Pierrick Courbon Ma question s'adresse à Mme la ministre de l'éducation nationale. Vous avez présenté hier ce que vous avez appelé l'acte II du choc des savoirs, dans le droit fil des orientations unanimement contestées de vos prédécesseurs.
Vous avez notamment fait état de votre volonté de donner un coup d'accélérateur sur le collège pour « relancer l'ascenseur scolaire » en maintenant le dispositif très controversé des groupes de niveau en sixième et en cinquième et, pire, en l'étendant « de manière différente » aux classes de quatrième et de troisième.
Cette déclaration est à l'image de votre méthode globale de travail : décider de la généralisation d'un dispositif qui est loin d'avoir fait ses preuves et qui, dans les faits, sur le terrain, ne fonctionne pas – ou alors de manière très imparfaite. Tant pis si tout le monde s'y oppose : comme toujours, vous êtes persuadés d'avoir raison contre tout le monde et contre toute la communauté éducative.
Lorsque l'acte I qu'on a lancé ne fonctionne pas et qu'il n'a pas fait l'objet du moindre bilan ni de la moindre évaluation, on évite de passer à un acte II composé de mesures à l'emporte-pièce.

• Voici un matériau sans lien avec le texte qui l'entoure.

/-- A clean low nibble of F stays clean: POP AF masks it, every other instruction leaves it (R11, R127). -/
theorem execVariant_lowNibble {v : Variant} {s t : State} (hv : v.wellFormed = true) (h : execVariant v s = .next t)
    (hs : s.f &&& 0x0F = 0x00) : t.f &&& 0x0F = 0x00 := by
  by_cases hAF : v = .POP_AF
  · subst hAF; cases h; exact byte_clean_of_mask _
  · obtain ⟨w, -, hf, -⟩ := execVariant_flagsByTable hv hAF h
    rw [hf, FlagWrite.apply_low, hs]

theorem execVariant_inv {v : Variant} {s t : State} (hv : v.wellFormed = true) (h : execVariant v s = .next t) (hs : s.Inv) : t.Inv := by
  obtain ⟨hf, hwf, hcram, hport⟩ := hs
  obtain ⟨hwf', hcram'⟩ := (execVariant_storesAt h).memoryInv ⟨hwf, hcram⟩
  obtain ⟨-, hime, hcommands, -⟩ := execVariant_ports h
  refine ⟨execVariant_lowNibble hv h hf, hwf', hcram', ?_⟩
  rw [hime, hcommands]
  exact PortCommand.mirror_follows hport _

theorem tick_inv {s : State} (hs : s.Inv) : s.tick.Inv := by
  simpa [State.Inv] using hs

theorem step_inv {s t : State} (h : step s = .next t) (hs : s.Inv) : t.Inv := by
  obtain ⟨-, rfl⟩ | ⟨-, h⟩ := step_cases h
  · exact hs
  · exact execVariant_inv (variant_wellFormed _) h (tick_inv hs)

theorem act_inv {i : HostInput} {s t : State} (h : act i s = .next t) (hs : s.Inv) : t.Inv := by
  cases i with
  | step => exact step_inv h hs
  | wake | observePort => cases h; exact hs

theorem powerOn_inv {p : Params} {mem : Memory} {r : Launch} (h : LegalPowerOn p mem r) : (State.powerOn p mem r).Inv := by
  obtain ⟨hwf, hf, hcram⟩ := h
  exact ⟨of_decide_eq_true hf, hwf, hcram, nofun⟩

theorem reachable_inv {s : State} (h : Reachable s) : s.Inv := by
  induction h with
  | powerOn p mem r hlegal => exact powerOn_inv hlegal
  | act i s t _ ht ih => exact act_inv ht ih

end Sys2Proof.Laws

/-! SUPPORT. What a step executes: the eleven bytes of R72 and no others decode to ILLEGAL, `decodeBytes` of three bytes is `decode`, HALT is
the one row of its variant, and the tick changes the draw counter only. -/

namespace Sys2Proof

/-- The byte an ILLEGAL row is of. -/
def Variant.illegalByte? : Variant → Option Byte
  | .ILLEGAL op => some op
  | _ => none

/-- No row of the CB table is ILLEGAL (R71). -/
theorem decodeCB_legal : ∀ b1 : Byte, (decodeCB b1).variant.illegalByte? = none := by decide

/-- The primary table, byte by byte: 0xCB leads to the CB table, every other entry is one row. -/
theorem decode_illegalByte? (b0 b1 b2 : Byte) :
    (decode b0 b1 b2).variant.illegalByte? = if b0 ∈ illegalBytes then some b0 else none := by
  obtain ⟨n, hn, rfl⟩ : ∃ n < 256, b0 = BitVec.ofNat 8 n := ⟨b0.toNat, b0.isLt, by simp⟩
  obtain hlt | rfl | hgt := lt_trichotomy n 0xCB
  · interval_cases n <;> rfl
  · exact decodeCB_legal b1
  · interval_cases n <;> rfl

theorem decode_eq_illegal {b0 b1 b2 op : Byte} (h : (decode b0 b1 b2).variant = .ILLEGAL op) : op = b0 ∧ b0 ∈ illegalBytes := by
  have hop := decode_illegalByte? b0 b1 b2
  rw [h] at hop
  split at hop
  · next hmem => cases hop; exact ⟨rfl, hmem⟩
  · cases hop

theorem decodeBytes_three {b0 b1 b2 : Byte} {i : Instr} {rest : List Byte} (h : decodeBytes [b0, b1, b2] = .ok (i, rest)) :
    i = decode b0 b1 b2 := by
  simp only [decodeBytes] at h
  split at h <;> cases h
  rfl

theorem Machine.State.tick_eq (s : State) : s.tick = { s with draws := s.tick.draws } := by
  unfold State.tick; split <;> rfl

theorem Laws.variant_eq_halt_iff (i : Instr) : i.variant = .HALT ↔ i = .HALT := by
  refine ⟨fun h => ?_, fun h => h ▸ rfl⟩
  cases i with
  | HALT => rfl
  | _ => cases h

end Sys2Proof

/-! SUPPORT. Reset and power-on: memory with nothing listed reads 0x00, and a ROM address is its own cell (R21, R31). -/

namespace Sys2Proof.Machine

theorem cellOf_rom {a : Word} (h : a.toNat ≤ 0x7FFF) : cellOf a = a.toNat := by
  rw [cellOf, unecho, if_neg (by omega)]

theorem State.read8_reset (slot : ReadSlot) (a : Word) : State.reset.read8 slot a = 0x00 := by
  rw [State.read8_present rfl]
  split <;> rfl

end Sys2Proof.Machine

/-! SUPPORT. The mask of AF is the mask of its low byte (R11, R12). -/

namespace Sys2Proof

theorem cat_and_cat (h l h' l' : Byte) : cat h l &&& cat h' l' = cat (h &&& h') (l &&& l') := by
  unfold cat; exact BitVec.and_append

theorem cat_hi8_lo8_masked (w : Word) : cat (hi8 w) (lo8 w &&& 0xF0) = w &&& 0xFFF0 := by
  have hones : hi8 w &&& 0xFF = hi8 w := BitVec.and_allOnes
  calc cat (hi8 w) (lo8 w &&& 0xF0) = cat (hi8 w &&& 0xFF) (lo8 w &&& 0xF0) := by rw [hones]
    _ = cat (hi8 w) (lo8 w) &&& cat 0xFF 0xF0 := (cat_and_cat ..).symm
    _ = w &&& 0xFFF0 := by rw [cat_hi8_lo8]; rfl

end Sys2Proof

/-! The statements about the state, its invariant and the step (spec/10_state.md). -/

namespace Sys2Proof.Proofs

open Sys2Proof.Machine Sys2Proof.Laws Sys2Proof.Claims

/-- Settles O11: the parts of the invariant are kept by every instruction, and a step is one instruction or nothing. -/
theorem stepKeepsTheInvariant : Obligations.StepKeepsTheInvariant := fun _ _ hs h => step_inv h hs

/-- Settles O7: PC after an instruction is the target or the following address, by the split on variants of `execVariant_pc`. -/
theorem stepFollowsTheProtocol : Obligations.StepFollowsTheProtocol := by
  refine fun s => ⟨step_of_halted, step_of_running, fun i t h => ?_⟩
  rw [exec_eq_execVariant] at h
  exact execVariant_pc (variant_wellFormed i) h

/-- Settles O8: the one instruction without a next state is an ILLEGAL row, which only its own byte decodes to. -/
theorem stepIsTotal : Obligations.StepIsTotal := by
  refine fun s => ⟨step_of_halted, step_next_of_nop, ?_⟩
  cases hh : s.halted with
  | true => exact .inl ⟨s, step_of_halted hh⟩
  | false =>
    rw [step_of_running hh, exec_eq_execVariant]
    obtain ht | ⟨op, hop, hfault, hexec⟩ := execVariant_total s.fetch.variant s.tick
    · exact .inl ht
    · obtain ⟨rfl, hmem⟩ := decode_eq_illegal hop
      rw [State.tick_params] at hfault
      rw [State.tick_pc] at hexec
      exact .inr ⟨hfault, rfl, hmem, hexec⟩

/-- Settles O13, by induction on how the state is reached. -/
theorem reachableStatesHaveTheInvariant : Obligations.ReachableStatesHaveTheInvariant := fun _ => reachable_inv

/-- Settles O15: POP AF's row says nothing, and every other instruction applies one flag write that meets its row. -/
theorem flagTableHolds : Obligations.FlagTableHolds := by
  intro i s t h
  rw [exec_eq_execVariant] at h
  by_cases hAF : i.variant = .POP_AF
  · have hcell : ∀ fl : Flag, (i.variant.flagRow s.params).cell fl = .result := by
      rw [hAF]; intro fl; cases fl <;> rfl
    refine ⟨fun fl => by simp [hcell], fun hall => ?_, fun hne => absurd hAF hne⟩
    cases (hcell .Z).symm.trans (hall .Z)
  · obtain ⟨w, hfit, hf, -⟩ := execVariant_flagsByTable (variant_wellFormed i) hAF h
    refine ⟨fun fl => ?_, fun hall => ?_, fun _ => ?_⟩
    · have hadmits := hfit fl
      rw [State.flag_of_apply hf fl]
      refine ⟨fun hcell => ?_, fun hcell => ?_, fun hcell => ?_⟩ <;> rw [hcell, FlagCell.Admits] at hadmits <;> rw [hadmits] <;> rfl
    · have hnone : ∀ fl : Flag, w.value fl = none := fun fl => (hall fl ▸ hfit fl : FlagCell.unaffected.Admits _)
      rw [hf, FlagWrite.apply_of_value_none hnone]
    · rw [hf, FlagWrite.apply_low]

/-- Settles O16: the flag write of the instruction does not depend on F, and a flag it writes depends on nothing else. -/
theorem flagsAreReadOnlyWhereListed : Obligations.FlagsAreReadOnlyWhereListed := by
  intro i s t f hread h
  rw [exec_eq_execVariant] at h ⊢
  by_cases hAF : i.variant = .POP_AF
  · rw [hAF] at h ⊢
    cases h
    exact ⟨_, rfl, rfl, fun _ _ => rfl⟩
  · obtain ⟨w, hfit, hf, hother⟩ := execVariant_flagsByTable (variant_wellFormed i) hAF h
    refine ⟨t.withF (w.apply f), hother hread f, rfl, fun fl hcell => ?_⟩
    obtain ⟨b, hb⟩ := Option.isSome_iff_exists.1 ((hfit fl).isSome hcell)
    rw [State.flag_of_apply hf fl, State.flag_of_apply (s := s.withF f) (t := t.withF (w.apply f)) rfl fl, hb]
    rfl

/-- Settles O17: the frame of each field; a conditional form that is not taken only moves PC. -/
theorem registersOutsideTheDestinationAreKept : Obligations.RegistersOutsideTheDestinationAreKept := by
  intro i s t h
  rw [exec_eq_execVariant] at h
  obtain ⟨-, -, -, hdraws⟩ := execVariant_ports h
  refine ⟨execVariant_sameRegs h, execVariant_sp h, fun hbranch hcond => ?_, (execVariant_storesAt h).params, hdraws⟩
  obtain ⟨cc, hcc⟩ := Option.isSome_iff_exists.1 hcond
  rw [execVariant_not_taken hcc (by rw [← branches_of_cond s hcc, hbranch])] at h
  cases h
  rfl

/-- Settles O20: `halted` after an instruction, and HALT is the only row of its variant. -/
theorem haltedIsSetOnlyByHalt : Obligations.HaltedIsSetOnlyByHalt := by
  refine ⟨fun i s t h => ?_, fun s => ⟨rfl, rfl⟩⟩
  rw [exec_eq_execVariant] at h
  obtain ⟨hhalted, -⟩ := execVariant_ports h
  rw [hhalted, decide_eq_decide.2 (variant_eq_halt_iff i)]

/-- Settles O6: the front of three bytes that decode is what the fetch decodes from them. -/
theorem stepRunsTheDecodedInstruction : Obligations.StepRunsTheDecodedInstruction := by
  intro s i rest hrun hdecode
  rw [decodeBytes_three hdecode]
  exact ⟨step_of_running hrun, State.tick_present, s.tick_eq⟩

/-- Settles O12: reset is a legal power-on. -/
theorem resetHasTheInvariant : Obligations.ResetHasTheInvariant := powerOn_inv (p := Params.default) (mem := []) (r := {}) (by decide)

/-- Settles O14: the fields are the arguments of power-on, and memory with nothing listed reads 0x00. -/
theorem resetValuesAreAsStated : Obligations.ResetValuesAreAsStated := by
  refine ⟨⟨rfl, rfl⟩, ?_, ?_, rfl, rfl, rfl, rfl, rfl, fun slot a _ => State.read8_reset slot a,
    fun p mem r => ⟨fun slot a ha => ?_, ?_⟩⟩
  · intro r; cases r <;> rfl
  · intro fl; cases fl <;> rfl
  · rw [State.read8_rom _ slot (region_rom ha), cellOf_rom ha]; rfl
  · exact ⟨rfl, rfl, rfl, rfl, rfl, rfl, rfl, rfl, rfl, rfl, rfl, rfl, rfl, rfl, rfl⟩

Par ailleurs, vous avez annoncé vouloir rendre obligatoire l'obtention du brevet pour l'admission en seconde, disposition, elle aussi, qualifiée de régression historique, inacceptable par certaines organisations syndicales, dans la mesure où l'on peut y voir une logique de bannissement des élèves les plus en difficulté, lesquels sont majoritairement, vous le savez, issus des familles les plus modestes , car, trop souvent, les difficultés scolaires sont le miroir de difficultés sociales. Ce sont ainsi des milliers de jeunes que vous voulez bannir du système scolaire à 16 ans.